The question applies to the first novel, The Stonegate Sword as well as The False Prophet although it is not necessary to have read the first book in order to understand the second. The initial idea was to create a character with a world view similar to present-day America and place him in a society with very different values, such as Medieval Europe. I considered a time-travel approach, but then hit on the idea that in the future the world could enter a second Dark Age. So the main character, Donald of Fisher is a lore-man, steeped in the study of the past from an early age. Then circumstances forces him to take up a sword and take on the role of a warrior. The conflict between the evil figure in the west owes a bit to Tolkien and a bit to the prophecies of the last days in Biblical prophecy. I made no attempt to create the details associated with the Antichrist, except that if the imagery in Scriptures is taken literally, it sounds as if the final battles will be fought with antique weapons. I realize that this could be figurative language, but I decided to take it literally, and that implies, again, that a dark age lies in the future.
The story follows two characters, The False Prophet and Donald of Fisher, which I felt were two contrasting characters. What themes did you want to capture while creating your characters?
The story follows the archetypal “hero’s quest.” Don is the hero and must face adversity. The False Prophet is the anti-hero and he does not actually appear in the first novel, being only a rumor, a malignant force driving the forces of evil. In the second novel, he is revealed to be a ruthless despot of the kind with whom we are all familiar. The Prophet’s armies are the driving force behind much of the conflict that Don must face and overcome, though human frailties (his own and those of his companions) are other obstacles in his path.
There were many biblical undertones throughout the novel. Where do you feel you paralleled the Bible and where did you blaze your own path? And how did that help you create an engaging story?

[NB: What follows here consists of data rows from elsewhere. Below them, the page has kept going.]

/-- A counter is rebased; a pair is rebased with its lead, or with its lag where the lead's turn has not come. -/
def State.rebaseOne (s : State) (d i c : Nat) : State :=
  if s.poisoned d i then s else
  match s.get (F.SYN_PCNT_W2.rb_mode d i) with
  | 0 => s.subtract d i 0
  | 1 => s.subtract d i (s.cval d i)
  | _ => match s.partner d i with
    | none => s.put (F.SYN_PCNT_W3.d_last d i) 0
    | some j =>
      if s.poisoned d j then s.put (F.SYN_PCNT_W3.d_last d i) 0
      else if s.isLead d i then
        let n := min (s.cval d i) (s.cval d j)
        let s := (s.subtract d i n).subtract d j n
        if s.cval d j ≤ s.cval d i && s.cval d i - s.cval d j ≤ s.get (F.SYN_PCNT_W2.bnd d i) then s
        else ((s.abandon d i c).abandon d j c).synRebase d
      else s

/-- The relation ends with fwd and chk set whose counter is bound to a ready context send REBASE. -/
def State.sendRebases (s : State) (ready : Nat → Bool) (tick : Nat) : State :=
  (s.regs.filterMap fun q => flowW3Of q.1).foldl (fun s i =>
    let f := flowDie i
    let k := flowIdx i
    let ctx := s.get (F.FAB_FLOW_W0.ctx f k)
    if s.flowActive i && s.get (F.FAB_FLOW_W0.kind f k) == 2 && s.get (F.FAB_FLOW_W3.fwd f k) == 1 &&
        s.get (F.FAB_FLOW_W3.chk f k) == 1 && ready ctx then
      match s.translate ctx (s.get (F.FAB_FLOW_W3.fvcid f k)) with
      | some (d, j, _) => if s.poisoned d j then s
          else s.sendSync d i 1 (tick + (s.absOf d j).toNat * 2 ^ 64) none
      | none => s
    else s) s

/-- R339, R340: every bound counter of the ready contexts is rebased, then the relations are checked. `cyc` gives each
die's cycle. -/
def State.rebase (s : State) (ready : Nat → Bool) (tick : Nat) (cyc : Nat → Nat) : State :=
  let s1 := s.boundCounters.foldl (fun s q =>
    if ready (s.get (F.SYN_PCNT_W1.ctx q.1 q.2)) then s.rebaseOne q.1 q.2 (cyc q.1) else s) s
  s1.sendRebases ready tick

/-! SYNC flits at the peer (R338, R340, R343). -/

/-- The first flit of a sort in the inbox, with the inbox without it. -/
def takeFirst (p : Flit → Bool) : List (Nat × Option Nat × Flit) →
    Option ((Nat × Option Nat × Flit) × List (Nat × Option Nat × Flit))
  | [] => none
  | q :: l => if p q.2.2 then some (q, l) else match takeFirst p l with
    | some (y, m) => some (y, q :: m)
    | none => none

/-- A unit takes the first flit of a sort: its buffer is free (R266). -/
def State.pop (s : State) (p : Flit → Bool) : Option (Flit × State) :=
  (takeFirst p s.fab.inbox).map fun q =>
    (q.1.2.2, State.freeBuf { s with fab := { s.fab with inbox := q.2 } } q.1.1 q.1.2.1 q.1.2.2.vc)

/-- A refusal: one NACK to the flit's src on VC2. -/
def State.refuse (s : State) (x : Flit) (tile addr cause : Nat) : State :=
  s.inject (flowDie x.flow) (s.nackFlit x tile addr cause)

/-- A role-epoch refusal at a fabric die. -/
def State.epochIn (s : State) (x : Flit) : State :=
  s.count (F.FAB_CNT_EPOCHIN.count (flowDie x.flow)) (fabErrc (flowDie x.flow) 0xB) 1

/-- R283: a flit of a flow is resolved at fc `at_`; an ACK leaves after 16, or at a flit with last set. -/
def State.resolve (s : State) (i at_ : Nat) (last : Bool) : State :=
  let f := flowDie i
  let k := flowIdx i
  let n := (s.flowResolved i + 1) % 2 ^ 24
  let s := s.put (F.FAB_FLOW_W2.resolved f k) n
  let w := s.flow i
  if last || decide (16 ≤ w.unrep + 1) then
    (s.setFlow i { w with unrep := 0, oldest := none }).inject f (s.ackFlit i n)
  else s.setFlow i { w with unrep := w.unrep + 1, oldest := some (w.oldest.getD at_) }

/-- R278, R341: a relation enters DRAINING, and its counters are abandoned. -/
def State.drainRelation (s : State) (i c : Nat) : State :=
  let f := flowDie i
  let k := flowIdx i
  let ctx := s.get (F.FAB_FLOW_W0.ctx f k)
  let gone (s : State) (v : Nat) : State := match s.translate ctx v with
    | some (d, j, _) => if s.poisoned d j then s else s.abandon d j c
    | none => s
  let s := s.put (F.FAB_FLOW_W0.state f k) 2
  let s := (s.put (F.FAB_FLOW_W0.valid f k) 0).mapFlow i fun w => { w with drainAt := s.now }
  let s := if s.get (F.FAB_FLOW_W3.fwd f k) = 1 then gone s (s.get (F.FAB_FLOW_W3.fvcid f k)) else s
  if s.get (F.FAB_FLOW_W3.mirror_v f k) = 1 then gone s (s.get (F.FAB_FLOW_W3.mvcid f k)) else s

The story of the novel does have some similarities to the Bible in that the Israelites were often raided by their enemies and the kind of weapons were similar. The military tactics I describe are probably not similar to those used in Bible days, although some of the principles are timeless. The use of walled cities reminds one of the Bible and also Medieval Europe. The political situation in the free cities east of the mountains reminds me of Israel during the time of the Judges, when there was no king, and “everyone did what was right in their own eyes.” The apostasy or falling away from the faith is prophesied in the Bible. The rediscovery of lost technology, for example, cannons, is a new path. The idea of a man of sin arising in the last days is found in the Bible.
The False Prophet is the second book in the Stonegate series. Where does book three take readers?

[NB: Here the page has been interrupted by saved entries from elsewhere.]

def State.addInfo (s : State) (y : SnapInfo) : State :=
  s.mapRcv fun r => { r with infos := (r.infos.filter fun z => z.node != y.node || z.ctx != y.ctx) ++ [y] }

/-- SNAPINFO. -/
def State.snapInfoIn (s : State) (at_ : Nat) : State :=
  match s.popCtrl 0x05 with
  | none => s
  | some (x, s) =>
    let s := s.addInfo x.snapInfo
    if s.coordOn then s.decideNow at_ else s

/-- Whether RESTORED has come from every member: RESUME, then RUN. Losses still queued are decided first. -/
def State.tryResume (s : State) (at_ : Nat) : State :=
  if s.cstate ≠ 5 || !(s.domain.all s.rcv.restored.contains) then s
  else if !s.rcv.queue.isEmpty then s.enterDecide at_
  else
    let s := s.put F.RCV_STEP.step s.rcv.step
    let s := s.ctrlAllOwn { op := 0x0D, a0 := s.rcv.step, a1 := s.rcv.number, gen := s.gen }
    (s.mapRcv fun r => { r with resumeAt := some (at_ + s.tick.period), lost := none, spare := none, neigh := [] }).enterC 1 at_

/-- REWIRED: once the spare, under the lost node's ID, and every neighbour have answered, the fill begins. -/
def State.rewiredIn (s : State) (at_ : Nat) : State :=
  match s.popCtrl 0x08 with
  | none => s
  | some (x, s) =>
    if x.cGen ≠ s.gen then s else
    let s := s.mapRcv fun r => { r with rewired := (r.rewired ++ [x.cOrigin]).eraseDups }
    match s.rcv.lost with
    | none => s
    | some n =>
      if s.coordOn && s.cstate = 3 && (n :: s.rcv.neigh).all s.rcv.rewired.contains then (s.enterC 4 at_).sendFills else s

/-- FILLED: the replaced module is a member again. -/
def State.filledIn (s : State) (at_ : Nat) : State :=
  match s.popCtrl 0x0A with
  | none => s
  | some (x, s) =>
    if x.cGen ≠ s.gen then s else
    match s.rcv.lost with
    | none => s
    | some n =>
      if !s.coordOn || s.cstate ≠ 4 || x.cOrigin ≠ n then s else
      let s := s.jobCtxs.foldl (fun s c => s.addInfo ⟨n, c, some x.cA0, none, []⟩) s
      let s := s.mapRcv fun r =>
        let heard := (r.heard.filter fun q => q.1 != n) ++ [(n, at_, 0)]
        { r with gone := r.gone.erase n, lost := none, spare := none, heard := heard }
      if !s.rcv.queue.isEmpty && s.spareNow.isSome then s.enterDecide at_
      else (s.enterC 5 at_).tryResume at_

/-- ABANDON: one from the spare marks it failed; a source's means that its copy cannot be drawn on (R398). -/
def State.abandonIn (s : State) (at_ : Nat) : State :=
  match s.popCtrl 0x0B with
  | none => s
  | some (x, s) =>
    if !s.coordOn || s.cstate ≠ 4 || x.cGen ≠ s.gen then s else
    let s := s.dropFill
    let s := if s.rcv.lost = some x.cOrigin then s.failSpare
      else s.mapRcv fun r => { r with infos := r.infos.map fun y => if y.node = x.cOrigin && y.ctx = x.cCtx then
        { y with copies := y.copies.filter fun q => some q.1 != r.lost } else y }
    s.enterDecide at_

/-- RESTORED. -/
def State.restoredIn (s : State) (at_ : Nat) : State :=
  match s.popCtrl 0x0C with
  | none => s
  | some (x, s) =>
    if x.cGen ≠ s.gen then s else
    let s := s.mapRcv fun r => { r with restored := (r.restored ++ [x.cOrigin]).eraseDups }
    if s.coordOn then s.tryResume at_ else s

/-- RESUME_TICK: P after RESUME the coordinator emits the tick that RECOVER named. -/
def State.resumeEmit (s : State) (at_ : Nat) : State :=
  match s.rcv.resumeAt with
  | none => s
  | some t =>
    if !s.coordOn || at_ < t then s else
    ((s.reach at_).mapRcv fun r => { r with resumeAt := none }).put F.TICK_NEXT.next s.rcv.number |>.emitTick at_

/-! Timeouts and the host (R393). -/

def State.rewireTimeout (s : State) (at_ : Nat) : State :=
  if !s.coordOn || s.cstate ≠ 3 || at_ < s.rcv.since + fcMs (s.get F.RCV_PLAN.rewire_ms) then s
  else (s.reach at_).failSpare.enterDecide at_

def State.fillTimeout (s : State) (at_ : Nat) : State :=
  if !s.coordOn || s.cstate ≠ 4 || at_ < s.rcv.since + fcMs (10 * s.get F.RCV_PLAN.fill_10ms) then s
  else (s.reach at_).dropFill.failSpare.enterDecide at_

def State.restoreTimeout (s : State) (at_ : Nat) : State :=
  if !s.coordOn || s.cstate ≠ 5 || at_ < s.rcv.since + fcMs (10 * s.get F.RCV_PLAN.restore_10ms) then s
  else (s.reach at_).enterDecide at_

/-- RETRY, ABORT, SHRINK_DONE: writes of RCV_CMD. -/
def State.retry (s : State) (at_ : Nat) : State := if s.coordOn && s.cstate = 7 then (s.reach at_).enterDecide at_ else s

def State.abort (s : State) (at_ : Nat) : State :=
  if s.coordOn && s.cstate = 7 then
    (((s.reach at_).stopEmission).mapRcv fun r => { r with lost := none, queue := [], restored := [], links := [] }).enterC 1 at_
  else s

def State.shrinkDone (s : State) (at_ : Nat) : State :=
  if s.coordOn && s.cstate = 6 then
    (((s.reach at_).mapRcv fun r => { r with lost := none, restored := [] }).enterC 5 at_).sendPlan
  else s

Book three will take place a generation later. The False Prophet was not destroyed, and the evil in the West rises again. It is up to the children of Don, Rachel, Carla and Howard to bring the saga to its final conclusion. Donald, now a middle-aged man, past his prime, attempts to mount an invasion of the West to overthrow the Prophet, but his attempts are met with disunity among his friends and overwhelming might of his foes. As to be expected, the victory depends on help from a totally unexpected quarter.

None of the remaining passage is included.